The input: Begin

/-- A command sees the buffers only through MK and IBUF: it leaves the same state but for the buffers, which it either
keeps or scrubs. -/
theorem exec_withBuffers {i : Instr} {t : State} (hk : (s.withBuffers m m').keyBytes = s.keyBytes)
    (hi : (s.withBuffers m m').ibuf = s.ibuf) (h : exec i s = .next t) :
    exec i (s.withBuffers m m') = .next (t.withBuffers m m') ∨ exec i (s.withBuffers m m') = .next t := by
  cases i <;> cases h
  case ksderive => exact .inl (congrArg Host.Outcome.next (ksderive_withBuffers _ hk))
  case fround r => exact .inl (congrArg Host.Outcome.next (fround_withBuffers _ r))
  case encblk => exact .inl (congrArg Host.Outcome.next (blockCommand_withBuffers rfl))
  case encblkc => exact .inl (congrArg Host.Outcome.next (blockCommand_withBuffers rfl))
  case decblk => exact .inl (congrArg Host.Outcome.next (blockCommand_withBuffers rfl))
  case decblkc => exact .inl (congrArg Host.Outcome.next (blockCommand_withBuffers rfl))
  case pad => exact .inl (by rw [exec, execPad, hi]; rfl)
  case unpad => exact .inl (by rw [exec, execUnpad, hi, State.deliver_withBuffers])
  case taggen => exact .inl (congrArg Host.Outcome.next (taggen_withBuffers _ hk hi))
  case tagvfy => exact .inl (congrArg Host.Outcome.next (tagvfy_withBuffers _ hk hi))
  case encrypt => exact .inr (congrArg Host.Outcome.next (encrypt_withBuffers _ hk hi))
  case decrypt => exact .inr (congrArg Host.Outcome.next (decrypt_withBuffers _ hk hi))
  case zeroize => exact .inr rfl

end

/-- Settles O15: the key and the input are all that a command reads of the two buffers. -/
theorem bytesPastTheLengthsTakeNoPart : Obligations.BytesPastTheLengthsTakeNoPart := by
  intro i s t m m' h hm hm'
  have hk : (s.withBuffers m m').keyBytes = s.keyBytes := State.keyBytes_withBuffers hm
  have hi : (s.withBuffers m m').ibuf = s.ibuf := State.ibuf_withBuffers hm'
  obtain h' | h' := exec_withBuffers hk hi h
  · exact ⟨_, h', rfl⟩
  · exact ⟨_, h', rfl⟩

/-! ## Reaching a location by its offset (R53, R54) -/

/-- A 4-byte access at a multiple of 4 reaches what the address map says. -/
theorem target_word {P : Params} {a : Nat} {loc : Loc} (ha : a % 4 = 0) (hlt : a < 2 ^ 32)
    (hl : locate P a = some loc) : target P (BitVec.ofNat 32 a) 4 = some loc := by
  rw [target_eq_some, BitVec.toNat_ofNat, Nat.mod_eq_of_lt hlt]
  exact ⟨ha, rfl, hl⟩

theorem busRead_of_target {P : Params} {addr : Word} {size : Nat} {loc : Loc} (h : target P addr size = some loc)
    (s : State) : busRead P addr size s = .readDone (loc.word P s) := by
  simp [busRead, h]

theorem busWrite_of_target {P : Params} {addr : Word} {size : Nat} {loc : Loc} (h : target P addr size = some loc)
    (v : Word) (s : State) : busWrite P addr size v s = loc.write P v s := by
  simp [busWrite, h]
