-- ==== Sys2Proof/Machine/Bank.lean ====
section
/-! DEFINITION. The tables of the bank: catalogue, defaults, reading, writing, the parameters by name, and the
validation of a commit (chapter 10). -/

namespace Sys2Proof.Machine

open Sys2Proof

/-! ### Catalogue and defaults (R147, R149 to R152, R42, R65) -/

/-- Table ids (R147). -/
abbrev idLink : Nat := 0
abbrev idTimebase : Nat := 1
abbrev idBend : Nat := 2
abbrev idGeometryL : Nat := 3
abbrev idGeometryR : Nat := 4
abbrev idClass : Nat := 5
abbrev idTransition : Nat := 6
abbrev idDriverMap : Nat := 7
abbrev idSupervision : Nat := 8
abbrev idPattern0 : Nat := 16
abbrev idFallback : Nat := 32

/-- The words of a table; 0 for an id that names no table (R147, R148). -/
def tableSize (id : Nat) : Nat :=
  match id with
  | 0 => 8
  | 1 => 8
  | 2 => 12
  | 3 => 24
  | 4 => 24
  | 5 => 48
  | 6 => 8
  | 7 => 32
  | 8 => 24
  | n => if 16 ≤ n ∧ n ≤ 32 then 256 else 0

/-- Word `off` of a listed default. The words beyond the list are 0: spare words, as R149 and R150 state them, and in the
DRIVER_MAP, table 7, the words 24 to 31 of the two entries that are unused at a cold reset. The use words of these are 0 by
R151; that their side, address and run words are 0 too is the model's (DESIGN CHOICE, unsafe, log entry 29). -/
def defaultFrom (values : List Int) (off : Nat) : Word := BitVec.ofInt 16 (values.getD off 0)

/-- The default of a GEOMETRY table with the lateral lamp offset given (R150). -/
def geometryDefault (ox : Int) : List Int :=
  [3, 24, 125, -1500, 800, 200, 200, 0, 0, -300, -300, -500, 1, 1, 0, 0, ox, -1300, 60]

/-- The value every word takes at a cold reset (R149 to R152). -/
def defaultWord (id off : Nat) : Word :=
  match id with
  | 0 => defaultFrom [20, 4, 1, 1, 3, 500] off
  | 1 => defaultFrom [9999, 0, 0, 1000, 0, 10] off
  | 2 => defaultFrom [4200, 96, 2500, 320, 224, 1500, 8, 300] off
  | 3 => defaultFrom (geometryDefault (-1000)) off
  | 4 => defaultFrom (geometryDefault 1000) off
  | 5 => defaultFrom
      [6, 2, 3, 1, 40, 30, 20, 120, 40, 0, 0, 0,
       6, 2, 5, 0, 30, 30, 15, 100, 20, 0, 0, 0,
       6, 2, 3, 1, 60, 40, 25, 150, 50, 0, 0, 0,
       6, 2, 2, 0, 20, 20, 10, 60, 10, 300, 0, 0] off
  | 6 => defaultFrom [1023, 24, 256, 12] off
  | 7 => defaultFrom
      [0, 1, 16, 24, 0, 2, 17, 6168, 0, 3, 18, 12312,
       1, 1, 32, 24, 1, 2, 33, 6168, 1, 3, 34, 12312] off
  | 8 => defaultFrom [15, 100, 300, 5, 50, 0, 700, 5, 1000, 200, 3, 65535] off
  | 32 => if 48 ≤ off % 128 ∧ off % 128 ≤ 71 then 600#16 else 0#16
  | _ => 0#16

/-! ### Cells -/

/-- The cell of a table's word: no table has more than 256 words. -/
def cellOf (id off : Nat) : Nat := id * 256 + off

/-- The default of a cell. -/
def cellDefault (a : Nat) : Word := defaultWord (a / 256) (a % 256)

/-- The listed word of a cell. -/
def cellFind : BankCopy → Nat → Option Word
  | [], _ => none
  | (k, v) :: rest, a => if k = a then some v else cellFind rest a

/-- The word of a cell: the listed one, or the default. -/
def cellRead (b : BankCopy) (a : Nat) : Word := (cellFind b a).getD (cellDefault a)

/-- The list without a cell. -/
def cellErase : BankCopy → Nat → BankCopy
  | [], _ => []
  | (k, v) :: rest, a => if k = a then rest else (k, v) :: cellErase rest a
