-- ==== Sys2Proof/Machine/Bend.lean ====
section
/-! DEFINITION. The Bend Unit (chapter 2). -/

namespace Sys2Proof.Machine

open Sys2Proof

/-- How the inputs qualify (R29): no target with BEND_INPUT_LOST, no target without it, or the weight α of stage 2. -/
inductive BendInput where
  | lost
  | slow
  | usable (alpha : Int)
  deriving DecidableEq, Repr

/-- The qualification of the inputs, the rows of R29 from the top. -/
def bendInput (b : BankCopy) (m : Motion) : BendInput :=
  if !m.speedValid then .lost
  else if !m.yawValid && !m.wheelValid then .lost
  else if m.speed < minSpeed b then .slow
  else if m.yawValid && m.wheelValid then .usable (bendAlpha b)
  else if m.wheelValid then .usable 256
  else .usable 0

/-- Stage 1: the steering yaw rate ωs (R30). -/
def steeringRate (b : BankCopy) (m : Motion) : Int :=
  clampInt (-32767) 32767 (roundDiv ((m.speed : Int) * m.wheel * 250) (9 * (wheelbase b : Int)))

/-- Stage 2: the effective yaw rate ωe (R31). -/
def effectiveRate (alpha ws wm : Int) : Int := roundDiv (alpha * ws + (256 - alpha) * wm) 256

/-- Stage 3: the preview angle θ (R32). -/
def previewAngle (b : BankCopy) (we : Int) : Int := roundDiv ((previewTime b : Int) * we) 2000

/-- The inner lamp of a curve (R33): RIGHT for θ ≥ 0, LEFT for θ < 0. -/
def innerSide (theta : Int) : Side := if 0 ≤ theta then .right else .left

/-- Stage 4: the target bend of a side (R33). -/
def bendTarget (b : BankCopy) (theta : Int) (d : Side) : Int :=
  let gain := if innerSide theta = d then gainInner b else gainOuter b
  clampInt (-(thetaMax b : Int)) (thetaMax b) (roundDiv (theta * (gain : Int)) 256)

/-- The preview angle of a record under the weight α: stages 1 to 3. -/
def previewOf (b : BankCopy) (m : Motion) (alpha : Int) : Int :=
  previewAngle b (effectiveRate alpha (steeringRate b m) m.yaw)

/-- The target of a side from the held motion record (R29 to R33). -/
def bendTargetOf (b : BankCopy) (m : Motion) (d : Side) : Int :=
  match bendInput b m with
  | .usable alpha => bendTarget b (previewOf b m alpha) d
  | _ => 0

/-- Stage 5: the previous angle moved toward the target by at most Δθ (R34). -/
def slew (step previous target : Int) : Int :=
  if previous + step < target then previous + step
  else if target < previous - step then previous - step
  else target

/-- Stage 6: the column shift of an angle (R35). -/
def columnShift (b : BankCopy) (d : Side) (theta : Int) : Int :=
  clampInt (-16 * (colCount b d : Int)) (16 * (colCount b d : Int)) (roundDiv (theta * 16) (colWidth b d))

/-- The pass of stages 1 to 6 at an output frame event in NORMAL and HOLD (R28). -/
def BendUnit.pass (b : BankCopy) (m : Motion) (u : BendUnit) : BendUnit :=
  let theta := Sided.of fun d => slew (bendStep b) (u.theta.get d) (bendTargetOf b m d)
  { theta := theta
    shift := Sided.of fun d => columnShift b d (theta.get d)
    inputLost := bendInput b m == .lost }

/-- The bend at an output frame event, by the beam mode (R28): the pass in NORMAL and HOLD; in the other modes the
stages are not run and BEND_INPUT_LOST is cleared. -/
def BendUnit.frame (b : BankCopy) (mode : BeamMode) (m : Motion) (u : BendUnit) : BendUnit :=
  match mode with
  | .normal => u.pass b m
  | .hold => u.pass b m
  | _ => { u with inputLost := false }

/-- The bend set to 0 on entry to FALLBACK, DARK or TEST (R38). -/
def BendUnit.straight (u : BendUnit) : BendUnit := { u with theta := .both 0, shift := .both 0 }

/-- A commit clamps each bend angle to the θmax it brings (R37). -/
def BendUnit.commitClamp (b : BankCopy) (u : BendUnit) : BendUnit :=
  { u with theta := Sided.of fun d => clampInt (-(thetaMax b : Int)) (thetaMax b) (u.theta.get d) }

end Sys2Proof.Machine
end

The input: End

Problem to work on |
Copy every line of the entries above in which "record" occurs.

Written answer |
/-- The preview angle of a record under the weight α: stages 1 to 3. -/
/-- The target of a side from the held motion record (R29 to R33). -/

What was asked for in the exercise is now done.